-- ==== Sys2Proof/Tests/Slice0.lean ====
section
/-! SUPPORT. Tests of the model's own: the well-formedness smoke, words written out from the spec's encodings, single steps on
small states, and states that meet the hypotheses of the statements. Expected results come from the spec's examples and
tables, or are worked out by hand from its rules. -/
open Sys2Proof Sys2Proof.Machine
namespace Sys2Proof.Tests
set_option Elab.async false

/-! ### Helpers -/

/-- The placed machine with its one group to issue the last word of its clause: launch 1, team 2, group 3, context 0. -/
def last : State := { State.reset.withFetchWord 32 0xD4000000 with agenda := [], issuer := .group 3 }
/-- The same in a longer clause, so that the group stays inside it. -/
def ready : State := last.modCtl 3 fun c => { c with len := 10 }
/-- The placed machine with its group changed. -/
def readyG (f : Group → Group) : State := ready.modGroup 3 f
/-- The placed machine with its group's registers changed. -/
def readyR (f : Regs → Regs) : State := ready.modRegs 3 f
/-- The placed machine under another MODE. -/
def readyM (m : Word) : State := readyR fun r => { r with mode := m }
/-- The placed machine with its team changed. -/
def readyT (f : Team → Team) : State := ready.modTeam 2 f
/-- A vector register with one value in every lane. -/
def vset (n x : Nat) (r : Regs) : Regs := r.setV n (BitVec.allOnes 64) fun _ => BitVec.ofNat 32 x
/-- A uniform register set. -/
def sset (n x : Nat) (r : Regs) : Regs := r.setS n (BitVec.ofNat 64 x)
/-- What an outcome's group 3 satisfies. -/
def left (o : Host.Outcome State Fault Refusal) (p : Group → Bool) : Bool :=
  match o with
  | .next s => (tget s.groups 3).any p
  | _ => false
/-- What a next state satisfies. -/
def next (o : Host.Outcome State Fault Refusal) (p : State → Bool) : Bool :=
  match o with
  | .next s => p s
  | _ => false

/-- Whether group 3 issues an instruction under a condition. -/
def issues (s : State) (i : Instr) (p : State → GI → Bool) : Bool :=
  (s.gi 3 i).any fun e => s.power && s.issuer == .group 3 && e.g.ready i && e.g.ctl.hold == none && e.g.ctl.owed == [] &&
    e.check s == none && !e.stalls s && p s e
/-- Whether group 3 comes back to an instruction under a condition. -/
def resumes (s : State) (i : Instr) (p : State → GI → Bool) : Bool :=
  (s.gi 3 i).any fun e => s.power && s.issuer == .group 3 && e.g.ready i && e.g.ctl.hold == some i && p s e
theorem some_of {α : Type} {o : Option α} {p : α → Bool} (h : o.any p = true) : ∃ x, o = some x ∧ p x = true := by
  cases o with
  | none => cases h
  | some x => exact ⟨x, rfl, h⟩
theorem issues_of {s : State} {i : Instr} {P : State → GI → Prop} [∀ s e, Decidable (P s e)]
    (h : issues s i (fun s e => decide (P s e)) = true) : ∃ e, Issues s i e ∧ P s e := by
  obtain ⟨e, hg, h⟩ := some_of h
  simp only [Bool.and_eq_true, beq_iff_eq, Bool.not_eq_true', decide_eq_true_eq] at h
  obtain ⟨⟨⟨⟨⟨⟨⟨h1, h2⟩, h3⟩, h4⟩, h5⟩, h6⟩, h7⟩, h8⟩ := h
  have hk : e.gid = 3 := gi_gid hg
  exact ⟨e, ⟨h1, by rw [h2, hk], by rw [hk]; exact hg, h3, h4, h5, h6, h7⟩, h8⟩
theorem resumes_of {s : State} {i : Instr} {P : State → GI → Prop} [∀ s e, Decidable (P s e)]
    (h : resumes s i (fun s e => decide (P s e)) = true) : ∃ e, Resumes s i e ∧ P s e := by
  obtain ⟨e, hg, h⟩ := some_of h
  simp only [Bool.and_eq_true, beq_iff_eq, decide_eq_true_eq] at h
  obtain ⟨⟨⟨⟨h1, h2⟩, h3⟩, h4⟩, h5⟩ := h
  have hk : e.gid = 3 := gi_gid hg
  exact ⟨e, ⟨h1, by rw [h2, hk], by rw [hk]; exact hg, h3, h4⟩, h5⟩
/-- Every instruction of a list issues on the placed machine, with control going on behind it. -/
theorem all_issue {s : State} {l : List Instr} (h : l.all (fun i => issues s i fun s e => decide (e.canGo s e.after = true)) = true) :
    ∀ i ∈ l, ∃ e, Issues s i e ∧ GoesOn s e := fun i hi =>
  issues_of (P := fun s e => e.canGo s e.after = true) (List.all_eq_true.mp h i hi)
/-- Instructions, the states in which they issue, and conditions. -/
abbrev Case := Instr × State × (State → GI → Bool)
theorem all_cases {l : List Case} (h : l.all (fun x => issues x.2.1 x.1 fun s e => decide (x.2.2 s e = true)) = true) :
    ∀ x ∈ l, ∃ e, Issues x.2.1 x.1 e ∧ x.2.2 x.2.1 e = true := fun x hx =>
  issues_of (P := fun s e => x.2.2 s e = true) (List.all_eq_true.mp h x hx)
theorem all_resume {l : List Case} (h : l.all (fun x => resumes x.2.1 x.1 fun s e => decide (x.2.2 s e = true)) = true) :
    ∀ x ∈ l, ∃ e, Resumes x.2.1 x.1 e ∧ x.2.2 x.2.1 e = true := fun x hx =>
  resumes_of (P := fun s e => x.2.2 s e = true) (List.all_eq_true.mp h x hx)
/-- The checks of a plan pass. -/
def passes (r : PlanRes × State) : Bool :=
  match r.1 with
  | .go _ _ => true
  | _ => false
theorem passes_go {r : PlanRes × State} (h : passes r = true) : ∃ ts sp s1, r = (.go ts sp, s1) := by
  obtain ⟨r, s⟩ := r
  cases r with
  | go ts sp => exact ⟨ts, sp, s, rfl⟩
  | _ => cases h
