-- ==== Sys2Proof/Machine/Gcm.lean ====
section
/-! DEFINITION. AES-256-GCM as R442 names it (FIPS 197 and NIST SP 800-38D, 96-bit IV, 128-bit tag). The model needs it only
where stored ciphertext or a stored tag is itself observed: through the paging windows and the metadata aperture (R444). -/

namespace Sys2Proof.Machine

/-- Multiply by x in GF(2^8). -/
def gfDouble (x : Byte) : Byte := (x <<< 1) ^^^ (if x.msb then 0x1B else 0)

/-- Multiply in GF(2^8), over the low `n` bits of the second factor. -/
def gfMulN (x y : Byte) : Nat → Byte
  | 0 => 0
  | n + 1 => gfMulN x y n ^^^ (if y.getLsbD n then Nat.repeat gfDouble n x else 0)

/-- Multiply in GF(2^8). -/
def gfMul (x y : Byte) : Byte := gfMulN x y 8

/-- x^254, the inverse in GF(2^8), 0 for 0. -/
def gfInv (x : Byte) : Byte :=
  let x2 := gfMul x x
  let x4 := gfMul x2 x2
  let x8 := gfMul x4 x4
  let x16 := gfMul x8 x8
  let x32 := gfMul x16 x16
  let x64 := gfMul x32 x32
  let x128 := gfMul x64 x64
  gfMul x128 (gfMul x64 (gfMul x32 (gfMul x16 (gfMul x8 (gfMul x4 x2)))))

/-- The AES S-box. -/
def aesSub (x : Byte) : Byte :=
  let y := gfInv x
  y ^^^ y.rotateLeft 1 ^^^ y.rotateLeft 2 ^^^ y.rotateLeft 3 ^^^ y.rotateLeft 4 ^^^ 0x63

/-- Four bytes of a word, most significant first, each substituted. -/
def aesSubWord (w : Word32) : Word32 :=
  aesSub (w.extractLsb' 24 8) ++ aesSub (w.extractLsb' 16 8) ++ aesSub (w.extractLsb' 8 8) ++ aesSub (w.extractLsb' 0 8)

/-- The round constant of key-schedule step `i`. -/
def aesRcon (i : Nat) : Word32 := (Nat.repeat gfDouble (i - 1) (1 : Byte)).setWidth 32 <<< 24

/-- The AES-256 key schedule: `n` words after the first eight, newest first. -/
def aesExpand (key : BitVec 256) : Nat → List Word32
  | 0 => (List.range 8).map fun i => key.extractLsb' (32 * i) 32
  | n + 1 =>
    let ws := aesExpand key n
    let t := ws.headD 0
    let i := n + 8
    let t' := if i % 8 = 0 then aesSubWord (t.rotateLeft 8) ^^^ aesRcon (i / 8)
      else if i % 8 = 4 then aesSubWord t else t
    (ws.getD 7 0 ^^^ t') :: ws

/-- The round keys of AES-256, first first, each four words. -/
def aesKeys (key : BitVec 256) : List Word32 := (aesExpand key 52).reverse

/-- ShiftRows as the source of each byte of a column-major state. -/
def aesShift (s : List Byte) : List Byte :=
  (List.range 16).map fun i => s.getD ((i + 4 * (i % 4)) % 16) 0

/-- MixColumns. -/
def aesMix (s : List Byte) : List Byte :=
  (List.range 16).map fun i =>
    let c := 4 * (i / 4)
    let g (k : Nat) := s.getD (c + (i + k) % 4) 0
    gfMul 2 (g 0) ^^^ gfMul 3 (g 1) ^^^ g 2 ^^^ g 3

/-- The sixteen bytes of round key `r`. -/
def aesRoundKey (ks : List Word32) (r : Nat) : List Byte :=
  (List.range 16).map fun i => (ks.getD (4 * r + i / 4) 0).extractLsb' (24 - 8 * (i % 4)) 8

/-- Bytewise exclusive or. -/
def xorBytes (x y : List Byte) : List Byte := List.zipWith (· ^^^ ·) x y

/-- AES-256 of one block of sixteen bytes. -/
def aesBlock (ks : List Word32) (b : List Byte) : List Byte :=
  let s := (List.range 13).foldl
    (fun s r => xorBytes (aesMix (aesShift (s.map aesSub))) (aesRoundKey ks (r + 1)))
    (xorBytes b (aesRoundKey ks 0))
  xorBytes (aesShift (s.map aesSub)) (aesRoundKey ks 14)

/-- Sixteen bytes as a 128-bit value, first byte most significant. -/
def blockBits (b : List Byte) : BitVec 128 := b.foldl (fun x y => (x <<< 8) ||| y.setWidth 128) 0

/-- A 128-bit value as sixteen bytes, most significant first. -/
def blockBytes (x : BitVec 128) : List Byte := (List.range 16).map fun i => x.extractLsb' (120 - 8 * i) 8

/-- Multiply in GF(2^128) with GCM's bit order; `n` bits of the first factor remain. -/
def ghashMul (x : BitVec 128) : Nat → BitVec 128 → BitVec 128 → BitVec 128
  | 0, z, _ => z
  | n + 1, z, v =>
    let z' := if x.getLsbD n then z ^^^ v else z
    let v' := if v.getLsbD 0 then (v >>> 1) ^^^ (0xE1#128 <<< 120) else v >>> 1
    ghashMul x n z' v'

/-- GHASH over blocks. -/
def ghash (h : BitVec 128) (bs : List (BitVec 128)) : BitVec 128 :=
  bs.foldl (fun y b => ghashMul (y ^^^ b) 128 0 h) 0

/-- The blocks of a byte string, the last padded with zeros; `n` bounds their number. -/
def toBlocks : Nat → List Byte → List (BitVec 128)
  | 0, _ => []
  | n + 1, bs => if bs.isEmpty then [] else
    blockBits ((bs.take 16) ++ List.replicate (16 - (bs.take 16).length) 0) :: toBlocks n (bs.drop 16)

/-- The counter block with counter `i`. -/
def gcmCounter (iv : BitVec 96) (i : Nat) : List Byte := blockBytes (iv ++ BitVec.ofNat 32 i)

/-- The keystream of a message of `n` blocks. -/
def gcmStream (ks : List Word32) (iv : BitVec 96) (n : Nat) : List Byte :=
  (List.range n).flatMap fun i => aesBlock ks (gcmCounter iv (i + 2))

/-- Encryption and decryption alike: the data combined with the keystream. -/
def gcmCrypt (key : BitVec 256) (iv : BitVec 96) (data : List Byte) : List Byte :=
  xorBytes data (gcmStream (aesKeys key) iv (data.length / 16 + 1))

/-- The 128-bit tag of a ciphertext and its additional data. -/
def gcmTag (key : BitVec 256) (iv : BitVec 96) (aad c : List Byte) : BitVec 128 :=
  let ks := aesKeys key
  let h := blockBits (aesBlock ks (List.replicate 16 0))
  let lens : BitVec 128 := BitVec.ofNat 64 (8 * aad.length) ++ BitVec.ofNat 64 (8 * c.length)
  ghash h (toBlocks (aad.length + 1) aad ++ toBlocks (c.length + 1) c ++ [lens]) ^^^
    blockBits (aesBlock ks (gcmCounter iv 1))

end Sys2Proof.Machine
end

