/-- DRAIN (R268, R292): the bundle waits until every earlier access of MA and MB is performed, for every observer, whatever its scope
(R264, log entry 88). -/
def execDrain (sl : MSlot) (p : Pred) (_sc : Scope) (s : State) : Res :=
  .next (s.when p (slotM sl) fun s =>
    if s.iss.pre.stores.isEmpty && s.iss.pre.pendingLoads.isEmpty then s else s.holdFor .drain)

/-- PREF (R293) has no architectural effect and never faults. -/
def execPref (sl : MSlot) (p : Pred) (_b : SReg) (_h : PrefHint) (_d : BitVec 8) (s : State) : Res :=
  .next (s.when p (slotM sl) fun s => s)

/-- Bytes of a granule (R293). -/
def granuleBytes : Granule → Nat
  | .line => 64
  | .sb => 256
  | .tile => 4096

/-- CLEAN and INVAL (R293): the checks of a load over the granule. On a page that is not UC they are outstanding as stores are until the
host has written back what it holds dirty of the granule (R284). Its copies stay valid: INVAL removes those of the device's caches, of
which the model keeps none. -/
def State.cacheOp (s : State) (sl : MSlot) (p : Pred) (b : SReg) (g : Granule) (d : BitVec 8) : State :=
  s.when p (slotM sl) fun s => s.memRegs sl [b] fun s =>
    let ea := s.ea sl b (dispBy d 64)
    let n := granuleBytes g
    let (s1, x) := s.access (slotM sl) .atomic true false [(ea / n * n, n)] fun _ => false
    match x with
    | none => s1
    | some ps =>
      if ps.any s1.inRegion then s1.holdFor .region
      else if inSpad ea || ps.any (fun p => p.mtype != 0) then s1
      else
        let held := ((ps.flatMap s1.pieceLinear).map (· / 64)).eraseDups.filter s1.hostLines.contains
        let st : PendStore :=
          { va := ea, bytes := [], md := none, release := false, fenced := false, dev := false, lines := held
            itick := s.iss.pre.tick, slot := slotM sl }
        s1.modMe fun k => { k with stores := k.stores ++ [st] }

/-- CLEAN (R293). -/
def execClean (sl : MSlot) (p : Pred) (b : SReg) (g : Granule) (d : BitVec 8) (s : State) : Res :=
  .next (s.cacheOp sl p b g d)

/-- INVAL (R293). -/
def execInval (sl : MSlot) (p : Pred) (b : SReg) (g : Granule) (d : BitVec 8) (s : State) : Res :=
  .next (s.cacheOp sl p b g d)

end Sys2Proof.Machine
end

▬▬▬▬▬▬▬▬▬▬

WHAT NEEDS TO BE DONE:
A verbatim transcription is required: the first line of the listing, the line containing "inside it. -/", and every line between them.

RESULT BELOW:
-- ==== Sys2Proof/Tests/Slice0.lean ====
section
/-! SUPPORT. Tests of the model's own: the well-formedness smoke, words written out from the spec's encodings, single steps on
small states, and states that meet the hypotheses of the statements. Expected results come from the spec's examples and
tables, or are worked out by hand from its rules. -/
open Sys2Proof Sys2Proof.Machine
namespace Sys2Proof.Tests
set_option Elab.async false

/-! ### Helpers -/

/-- The placed machine with its one group to issue the last word of its clause: launch 1, team 2, group 3, context 0. -/
def last : State := { State.reset.withFetchWord 32 0xD4000000 with agenda := [], issuer := .group 3 }
/-- The same in a longer clause, so that the group stays inside it. -/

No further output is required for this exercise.